**Extracted data**:
((
-- ==== Sys2Proof/Laws/Ops.lean ====
section
/-!
SUPPORT. What the operations on lanes, warps, groups and memory do, each said once.
-/

namespace Sys2Proof.Machine

/-! ### Lists -/

theorem mapFrom_length {α : Type} (f : Nat → α → α) (i : Nat) (xs : List α) : (mapFrom f i xs).length = xs.length := by
  induction xs generalizing i with
  | nil => rfl
  | cons x xs ih => simp [mapFrom, ih]

theorem mapFrom_getD {α : Type} (f : Nat → α → α) (i : Nat) (xs : List α) (l : Nat) (d : α) (h : l < xs.length) :
    (mapFrom f i xs).getD l d = f (i + l) (xs.getD l d) := by
  induction xs generalizing i l with
  | nil => simp at h
  | cons x xs ih =>
    cases l with
    | zero => simp [mapFrom]
    | succ l =>
      have := ih (i + 1) l (by simpa using h)
      simp only [mapFrom, List.getD_cons_succ, this]
      congr 1
      omega

theorem updNth_length {α : Type} (f : α → α) (n : Nat) (xs : List α) : (updNth f n xs).length = xs.length := by
  induction xs generalizing n with
  | nil => cases n <;> rfl
  | cons x xs ih => cases n <;> simp [updNth, ih]

theorem updNth_getD {α : Type} (f : α → α) (n : Nat) (xs : List α) (l : Nat) (d : α) (h : l < xs.length) :
    (updNth f n xs).getD l d = if l = n then f (xs.getD l d) else xs.getD l d := by
  induction xs generalizing n l with
  | nil => simp at h
  | cons x xs ih =>
    cases n with
    | zero => cases l <;> simp [updNth]
    | succ n =>
      cases l with
      | zero => simp [updNth]
      | succ l =>
        have := ih n l (by simpa using h)
        simpa [updNth] using this

/-! ### Lanes of a warp -/

theorem Warp.onLanes_size (w : Warp) (m : Mask) (f : Nat → Lane → Lane) :
    (w.onLanes m f).lanes.length = w.lanes.length := mapFrom_length ..

theorem Warp.onLanes_lane (w : Warp) (m : Mask) (f : Nat → Lane → Lane) (l : Nat) (h : l < w.lanes.length) :
    (w.onLanes m f).lane l = if inMask m l then f l (w.lane l) else w.lane l := by
  unfold Warp.onLanes Warp.lane
  simp only
  rw [mapFrom_getD _ _ _ _ _ h, Nat.zero_add]

theorem Warp.onLanes_rest (w : Warp) (m : Mask) (f : Nat → Lane → Lane) :
    w.onLanes m f = { w with lanes := (w.onLanes m f).lanes } := rfl

/-! ### Warps and groups of a state -/

theorem State.onWarp_find (s : State) (w j : Nat) (f : Warp → Warp) :
    (s.onWarp w f).warps.find j = if j = w then (s.warps.find j).map f else s.warps.find j :=
  Tbl.find_upd ..

theorem State.onGroup_find (s : State) (g j : Nat) (f : Group → Group) :
    (s.onGroup g f).groups.find j = if j = g then (s.groups.find j).map f else s.groups.find j :=
  Tbl.find_upd ..

/-! ### Registers -/

theorem Lane.setV_get (ln : Lane) (i j : Nat) (x : Word) :
    (ln.setV i x).v.getD j 0 = if j = i then x else ln.v.getD j 0 := Tbl.getD_setD ..

theorem Lane.setVs_get (ln : Lane) (i n x j : Nat) :
    (Lane.setVs ln i n x).v.getD j 0 =
      if i ≤ j ∧ j < i + n then BitVec.ofNat 32 (x / 2 ^ (32 * (j - i))) else ln.v.getD j 0 := by
  induction n generalizing ln i x with
  | zero => simp [Lane.setVs] <;> omega
  | succ n ih =>
    simp only [Lane.setVs, ih, Lane.setV_get]
    by_cases h1 : i + 1 ≤ j ∧ j < i + 1 + n
    · have h2 : i ≤ j ∧ j < i + (n + 1) := by omega
      rw [if_pos h1, if_pos h2, Nat.div_div_eq_div_mul, ← Nat.pow_add]
      congr 3
      omega
    · rw [if_neg h1]
      by_cases h3 : j = i
      · subst h3
        simp
      · have h2 : ¬(i ≤ j ∧ j < i + (n + 1)) := by omega
        rw [if_neg h3, if_neg h2]

theorem Lane.setVs_rest (ln : Lane) (i n x : Nat) :
    Lane.setVs ln i n x = { ln with v := (Lane.setVs ln i n x).v } := by
  induction n generalizing ln i x with
  | zero => rfl
  | succ n ih =>
    simp only [Lane.setVs]
    rw [ih]
    rfl

theorem Warp.setKs_get (w : Warp) (i n x j : Nat) :
    (Warp.setKs w i n x).k.getD j 0 =
      if i ≤ j ∧ j < i + n then BitVec.ofNat 32 (x / 2 ^ (32 * (j - i))) else w.k.getD j 0 := by
  induction n generalizing w i x with
  | zero => simp [Warp.setKs] <;> omega
  | succ n ih =>
    have hk (y : Word) : (w.setK i y).k.getD j 0 = if j = i then y else w.k.getD j 0 := Tbl.getD_setD ..
    simp only [Warp.setKs, ih, hk]
    by_cases h1 : i + 1 ≤ j ∧ j < i + 1 + n
    · have h2 : i ≤ j ∧ j < i + (n + 1) := by omega
      rw [if_pos h1, if_pos h2, Nat.div_div_eq_div_mul, ← Nat.pow_add]
      congr 3
      omega
    · rw [if_neg h1]
      by_cases h3 : j = i
      · subst h3
        simp
      · have h2 : ¬(i ≤ j ∧ j < i + (n + 1)) := by omega
        rw [if_neg h3, if_neg h2]

theorem Warp.setKs_rest (w : Warp) (i n x : Nat) : Warp.setKs w i n x = { w with k := (Warp.setKs w i n x).k } := by
  induction n generalizing w i x with
  | zero => rfl
  | succ n ih =>
    simp only [Warp.setKs]
    rw [ih]
    rfl

theorem Lane.noteV_rest (ln : Lane) (clk ready reg n : Nat) :
    Lane.noteV ln clk ready reg n = { ln with haz := (Lane.noteV ln clk ready reg n).haz } := by
  induction n generalizing reg with
  | zero => rfl
  | succ n ih =>
    simp only [Lane.noteV]
    rw [ih]

theorem Lane.noteG_rest (ln : Lane) (clk ready : Nat) (g : BitVec 3) :
    Lane.noteG ln clk ready g = { ln with haz := (Lane.noteG ln clk ready g).haz } := by
  unfold Lane.noteG
  split <;> rfl

theorem Warp.noteK_rest (w : Warp) (clk ready reg n : Nat) :
    Warp.noteK w clk ready reg n = { w with uhaz := (Warp.noteK w clk ready reg n).uhaz } := by
  induction n generalizing reg with
  | zero => rfl
  | succ n ih =>
    simp only [Warp.noteK]
    rw [ih]

theorem Lane.setG_rest (ln : Lane) (g : BitVec 3) (b : Bool) : ln.setG g b = { ln with g := (ln.setG g b).g } := by
  unfold Lane.setG
  split <;> rfl

theorem Lane.setG_get (ln : Lane) (g : BitVec 3) (b : Bool) (n : Nat) (hn : n < 7) :
    (ln.setG g b).g.getLsbD n = if n = g.toNat then b else ln.g.getLsbD n := by
  unfold Lane.setG
  have hone : ∀ h : BitVec 3, h ≠ 7 → (BitVec.ofNat 7 (2 ^ h.toNat)).getLsbD n = decide (n = h.toNat) := by
    intro h hh
    have : ∀ h : BitVec 3, ∀ n : Fin 7, h ≠ 7 →
        (BitVec.ofNat 7 (2 ^ h.toNat)).getLsbD n = decide ((n : Nat) = h.toNat) := by decide
    exact this h ⟨n, hn⟩ hh
  split
  · rename_i h
    subst h
    have : n ≠ (7 : BitVec 3).toNat := by simp; omega
    rw [if_neg this]
  · rename_i h
    cases b
    · simp only [Bool.false_eq_true, if_false, BitVec.getLsbD_and, BitVec.getLsbD_not, hone g h]
      by_cases h2 : n = g.toNat <;> simp [h2, hn]
    · simp only [if_true, BitVec.getLsbD_or, hone g h]
      by_cases h2 : n = g.toNat <;> simp [h2]

/-! ### Retiring -/

/-- What settling a warp does to a lane: its meeting register is kept or released (R294). -/
theorem Warp.settle_lane (w : Warp) (l : Nat) (h : l < w.lanes.length) :
    w.settle.lane l = w.lane l ∨ w.settle.lane l = { w.lane l with mr := 0 } := by
  unfold Warp.settle
  split
  · unfold Warp.lane
    simp only
    rw [List.getD_eq_getElem?_getD, List.getElem?_map, List.getD_eq_getElem?_getD, List.getElem?_eq_getElem h]
    simp only [Option.map_some, Option.getD_some]
    split
    · exact .inr rfl
    · exact .inl rfl
  · exact .inl rfl

theorem Warp.settle_rest (w : Warp) : w.settle = { w with lanes := w.settle.lanes } := by
  unfold Warp.settle
  split <;> rfl

theorem Warp.settle_size (w : Warp) : w.settle.lanes.length = w.lanes.length := by
  unfold Warp.settle
  split <;> simp

/-! ### Memory -/

theorem memByte_memSet (m : Memory) (a k : Nat) (b : Byte) :
    memByte (memSet m a b) k = if k = a then b else memByte m k := Tbl.getD_setD ..

theorem memSet_wf (m : Memory) (a : Nat) (b : Byte) (h : memWf m = true) : memWf (memSet m a b) = true := by
  unfold memWf memSet at *
  simp only [Bool.and_eq_true] at *
  exact Tbl.canonical_setD m a b 0 h

theorem memSets_wf (m : Memory) (a : Nat) (bs : List Byte) (h : memWf m = true) : memWf (memSets m a bs) = true := by
  induction bs generalizing m a with
  | nil => exact h
  | cons b bs ih => exact ih _ _ (memSet_wf m a b h)

theorem memByte_memSets (m : Memory) (a k : Nat) (bs : List Byte) :
    memByte (memSets m a bs) k = if a ≤ k ∧ k < a + bs.length then bs.getD (k - a) 0 else memByte m k := by
  induction bs generalizing m a with
  | nil => simp [memSets] <;> omega
  | cons b bs ih =>
    simp only [memSets, ih, memByte_memSet, List.length_cons]
    by_cases h1 : a + 1 ≤ k ∧ k < a + 1 + bs.length
    · have h2 : a ≤ k ∧ k < a + (bs.length + 1) := by omega
      rw [if_pos h1, if_pos h2]
      have : k - a = k - (a + 1) + 1 := by omega
      rw [this, List.getD_cons_succ]
    · rw [if_neg h1]
      by_cases h3 : k = a
      · subst h3
        simp
      · have h2 : ¬(a ≤ k ∧ k < a + (bs.length + 1)) := by omega
        rw [if_neg h3, if_neg h2]

theorem State.hbmMerge_wf (s : State) (key pa : Nat) (bs : List Byte) (h : memWf s.mem = true) :
    memWf (s.hbmMerge key pa bs).mem = true := by
  unfold State.hbmMerge State.sectorMem
  apply memSets_wf
  split
  · exact h
  · split
    · exact h
    · exact memSets_wf _ _ _ h

theorem State.hbmWrite_wf (s : State) (key pa : Nat) (bs : List Byte) (h : memWf s.mem = true) :
    memWf (s.hbmWrite key pa bs).mem = true := by
  induction bs generalizing s pa with
  | nil => exact h
  | cons b bs ih => exact ih _ _ (State.hbmMerge_wf s key pa [b] h)

theorem length_upTo (i n : Nat) : (upTo i n).length = n := by
  induction n generalizing i with
  | zero => rfl
  | succ n ih => simp [upTo, ih]

theorem upTo_getElem? (i n j : Nat) : (upTo i n)[j]? = if j < n then some (i + j) else none := by
  induction n generalizing i j with
  | zero => simp [upTo]
  | succ n ih =>
    cases j with
    | zero => simp [upTo]
    | succ j =>
      simp only [upTo, List.getElem?_cons_succ, ih]
      by_cases h : j < n
      · simp [h]; omega
      · simp [h]

theorem State.hbmBytes_getD (s : State) (key pa n j : Nat) (h : j < n) :
    (s.hbmBytes key pa n).getD j 0 = s.hbmByte key (pa + j) := by
  unfold State.hbmBytes
  rw [List.getD_eq_getElem?_getD, List.getElem?_map, upTo_getElem?, if_pos h]
  rfl

theorem State.hbmBytes_length (s : State) (key pa n : Nat) : (s.hbmBytes key pa n).length = n := by
  simp [State.hbmBytes, length_upTo]

/-- Bytes of a sector hold what they read as under the key once the sector is made plain for it. -/
theorem State.sectorMem_same (s : State) (key k : Nat) :
    memByte (s.sectorMem key (k / 32)) k = s.hbmByte key k := by
  unfold State.sectorMem State.hbmByte
  cases hf : s.secKey.find (k / 32) with
  | none => rfl
  | some j =>
    simp only
    by_cases hj : j = key
    · simp [hj]
    · rw [if_neg hj, if_neg hj, memByte_memSets, State.hbmBytes_length]
      rw [if_pos (by omega), State.hbmBytes_getD _ _ _ _ _ (by omega)]
      have he : k / 32 * 32 + (k - k / 32 * 32) = k := by omega
      rw [he]
      unfold State.hbmByte
      rw [hf]
      simp [hj]

/-- Bytes outside the sector are as they were. -/
theorem State.sectorMem_other (s : State) (key sec k : Nat) (h : k / 32 ≠ sec) :
    memByte (s.sectorMem key sec) k = memByte s.mem k := by
  unfold State.sectorMem
  split
  · rfl
  · split
    · rfl
    · rw [memByte_memSets, State.hbmBytes_length, if_neg (by omega)]

/-- Bytes that two memories agree on. -/
theorem memBytes_congr (m m' : Memory) (a n : Nat) (h : ∀ j, a ≤ j → j < a + n → memByte m j = memByte m' j) :
    memBytes m a n = memBytes m' a n := by
  unfold memBytes
  apply List.map_congr_left
  intro j hj
  obtain ⟨i, hi⟩ := List.mem_iff_getElem?.mp hj
  rw [upTo_getElem?] at hi
  split at hi
  · simp only [Option.some.injEq] at hi
    exact h j (by omega) (by omega)
  · simp at hi

/-- A byte merged into its sector: it reads back under the key, and every other byte reads under that key as before. -/
theorem State.hbmMerge_byte (s : State) (key pa : Nat) (b : Byte) (k : Nat) :
    (s.hbmMerge key pa [b]).hbmByte key k = if k = pa then b else s.hbmByte key k := by
  have hset : ∀ m : Memory, ∀ j, memByte (memSets m pa [b]) j = if j = pa then b else memByte m j := by
    intro m j
    exact memByte_memSet ..
  by_cases hs : k / 32 = pa / 32
  · unfold State.hbmByte State.hbmMerge
    simp only [Tbl.find_put, hs, if_true, hset]
    by_cases hk : k = pa
    · simp [hk]
    · rw [if_neg hk, if_neg hk, ← hs]
      exact State.sectorMem_same s key k
  · have hk : k ≠ pa := fun h => hs (by rw [h])
    have hm : ∀ j, j / 32 = k / 32 →
        memByte (memSets (s.sectorMem key (pa / 32)) pa [b]) j = memByte s.mem j := by
      intro j hj
      rw [hset, if_neg (fun h => hs (by rw [← hj, h])), State.sectorMem_other _ _ _ _ (by rw [hj]; exact hs)]
    rw [if_neg hk]
    unfold State.hbmByte State.hbmMerge
    simp only [Tbl.find_put]
    rw [if_neg hs]
    cases hf : s.secKey.find (k / 32) with
    | none => exact hm k rfl
    | some i =>
      simp only
      by_cases hi : i = key
      · rw [if_pos hi, if_pos hi]
        exact hm k rfl
      · rw [if_neg hi, if_neg hi, memBytes_congr _ s.mem _ _ (fun j h1 h2 => hm j (by omega))]

/-- Bytes written under a key read back under it, and every other byte reads under that key as before. -/
theorem State.hbmWrite_byte (s : State) (key pa : Nat) (bs : List Byte) (k : Nat) :
    (s.hbmWrite key pa bs).hbmByte key k =
      if pa ≤ k ∧ k < pa + bs.length then bs.getD (k - pa) 0 else s.hbmByte key k := by
  induction bs generalizing s pa with
  | nil => simp [State.hbmWrite] <;> omega
  | cons b bs ih =>
    simp only [State.hbmWrite, ih, State.hbmMerge_byte, List.length_cons]
    by_cases h1 : pa + 1 ≤ k ∧ k < pa + 1 + bs.length
    · have h2 : pa ≤ k ∧ k < pa + (bs.length + 1) := by omega
      rw [if_pos h1, if_pos h2]
      have : k - pa = k - (pa + 1) + 1 := by omega
      rw [this, List.getD_cons_succ]
    · rw [if_neg h1]
      by_cases h3 : k = pa
      · subst h3
        simp
      · have h2 : ¬(pa ≤ k ∧ k < pa + (bs.length + 1)) := by omega
        rw [if_neg h3, if_neg h2]

end Sys2Proof.Machine
end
))
**What you are asked to do**:
Copy out only the lines above from the one with "### Memory -/" to the one with "theorem memSet_wf (m", inclusive, exactly as they stand.

**Solution**:
/-! ### Memory -/

theorem memByte_memSet (m : Memory) (a k : Nat) (b : Byte) :
    memByte (memSet m a b) k = if k = a then b else memByte m k := Tbl.getD_setD ..

theorem memSet_wf (m : Memory) (a : Nat) (b : Byte) (h : memWf m = true) : memWf (memSet m a b) = true := by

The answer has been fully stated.